Exercise objective.
Search the records below for the word "walkLoop", then return every line where it appears.

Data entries
=== Section Start ===
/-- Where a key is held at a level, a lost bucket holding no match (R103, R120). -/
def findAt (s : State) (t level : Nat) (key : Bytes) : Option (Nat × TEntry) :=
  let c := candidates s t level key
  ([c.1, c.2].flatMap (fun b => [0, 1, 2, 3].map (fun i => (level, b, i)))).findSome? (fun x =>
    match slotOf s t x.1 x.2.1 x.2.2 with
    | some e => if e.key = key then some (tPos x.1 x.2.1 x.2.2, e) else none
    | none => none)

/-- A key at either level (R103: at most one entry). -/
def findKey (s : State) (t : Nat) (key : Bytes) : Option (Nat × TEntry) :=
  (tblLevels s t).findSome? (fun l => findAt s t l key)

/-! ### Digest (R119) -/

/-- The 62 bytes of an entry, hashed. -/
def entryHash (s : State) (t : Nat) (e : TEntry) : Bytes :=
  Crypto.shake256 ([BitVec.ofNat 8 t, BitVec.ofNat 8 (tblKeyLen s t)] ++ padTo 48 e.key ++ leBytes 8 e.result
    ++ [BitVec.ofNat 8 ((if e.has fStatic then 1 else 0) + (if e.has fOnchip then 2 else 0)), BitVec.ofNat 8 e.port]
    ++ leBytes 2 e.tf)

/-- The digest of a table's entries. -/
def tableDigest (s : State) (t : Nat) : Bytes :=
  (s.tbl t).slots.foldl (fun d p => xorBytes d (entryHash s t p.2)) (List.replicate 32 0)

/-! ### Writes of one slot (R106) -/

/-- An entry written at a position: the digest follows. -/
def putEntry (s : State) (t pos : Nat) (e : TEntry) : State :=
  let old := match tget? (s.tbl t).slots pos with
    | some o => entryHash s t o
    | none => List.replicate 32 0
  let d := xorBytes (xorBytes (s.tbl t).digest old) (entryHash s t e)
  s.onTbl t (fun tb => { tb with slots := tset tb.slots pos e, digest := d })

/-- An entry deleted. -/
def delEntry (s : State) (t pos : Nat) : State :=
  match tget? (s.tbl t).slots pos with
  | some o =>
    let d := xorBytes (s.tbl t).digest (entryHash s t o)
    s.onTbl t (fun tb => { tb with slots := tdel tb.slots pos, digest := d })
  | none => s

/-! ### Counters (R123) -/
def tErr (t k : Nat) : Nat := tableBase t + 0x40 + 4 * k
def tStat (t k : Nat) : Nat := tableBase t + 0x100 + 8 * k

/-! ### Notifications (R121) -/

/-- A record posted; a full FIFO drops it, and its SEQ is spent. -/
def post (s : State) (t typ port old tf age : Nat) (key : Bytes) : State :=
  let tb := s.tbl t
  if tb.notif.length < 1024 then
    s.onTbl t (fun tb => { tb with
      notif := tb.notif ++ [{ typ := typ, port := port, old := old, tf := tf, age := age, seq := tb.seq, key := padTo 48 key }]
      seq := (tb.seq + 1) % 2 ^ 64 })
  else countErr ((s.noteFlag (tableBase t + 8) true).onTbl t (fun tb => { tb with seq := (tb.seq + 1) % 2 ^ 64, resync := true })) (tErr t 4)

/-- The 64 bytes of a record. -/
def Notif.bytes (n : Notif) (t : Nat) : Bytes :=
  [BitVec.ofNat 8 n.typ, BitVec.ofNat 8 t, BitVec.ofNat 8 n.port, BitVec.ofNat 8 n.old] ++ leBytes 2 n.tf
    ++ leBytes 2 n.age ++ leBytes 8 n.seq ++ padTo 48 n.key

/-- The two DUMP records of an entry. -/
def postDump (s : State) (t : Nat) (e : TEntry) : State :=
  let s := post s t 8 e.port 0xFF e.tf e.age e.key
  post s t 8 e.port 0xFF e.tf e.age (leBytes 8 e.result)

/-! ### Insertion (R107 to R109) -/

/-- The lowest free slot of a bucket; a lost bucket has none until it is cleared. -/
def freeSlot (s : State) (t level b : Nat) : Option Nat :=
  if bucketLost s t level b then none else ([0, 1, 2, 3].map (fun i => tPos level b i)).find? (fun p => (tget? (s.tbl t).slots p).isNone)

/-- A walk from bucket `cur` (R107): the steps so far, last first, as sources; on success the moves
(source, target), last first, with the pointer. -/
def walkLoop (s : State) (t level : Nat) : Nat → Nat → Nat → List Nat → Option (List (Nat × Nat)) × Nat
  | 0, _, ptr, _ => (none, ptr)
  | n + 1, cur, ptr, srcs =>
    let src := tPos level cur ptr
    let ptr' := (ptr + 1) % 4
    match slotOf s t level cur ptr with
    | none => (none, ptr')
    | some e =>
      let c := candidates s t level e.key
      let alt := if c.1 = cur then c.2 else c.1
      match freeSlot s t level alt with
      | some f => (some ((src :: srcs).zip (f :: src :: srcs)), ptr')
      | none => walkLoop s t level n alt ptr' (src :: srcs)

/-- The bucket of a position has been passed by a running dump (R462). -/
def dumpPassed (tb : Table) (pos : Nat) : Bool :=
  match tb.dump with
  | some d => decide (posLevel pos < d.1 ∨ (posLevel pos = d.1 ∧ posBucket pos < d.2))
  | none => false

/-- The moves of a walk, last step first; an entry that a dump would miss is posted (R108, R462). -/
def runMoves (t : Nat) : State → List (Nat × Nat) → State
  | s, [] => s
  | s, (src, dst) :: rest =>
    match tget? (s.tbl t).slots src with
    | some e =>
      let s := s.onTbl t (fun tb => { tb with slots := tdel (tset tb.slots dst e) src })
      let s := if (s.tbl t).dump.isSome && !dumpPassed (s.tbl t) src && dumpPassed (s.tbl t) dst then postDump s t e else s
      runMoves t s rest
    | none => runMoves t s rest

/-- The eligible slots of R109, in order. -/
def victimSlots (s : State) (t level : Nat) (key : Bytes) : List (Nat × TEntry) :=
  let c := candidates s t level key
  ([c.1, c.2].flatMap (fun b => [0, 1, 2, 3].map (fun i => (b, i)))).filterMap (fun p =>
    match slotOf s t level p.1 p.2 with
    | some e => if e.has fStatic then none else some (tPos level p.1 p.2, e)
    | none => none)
=== Section End ===
Solution to this task.
def walkLoop (s : State) (t level : Nat) : Nat → Nat → Nat → List Nat → Option (List (Nat × Nat)) × Nat
      | none => walkLoop s t level n alt ptr' (src :: srcs)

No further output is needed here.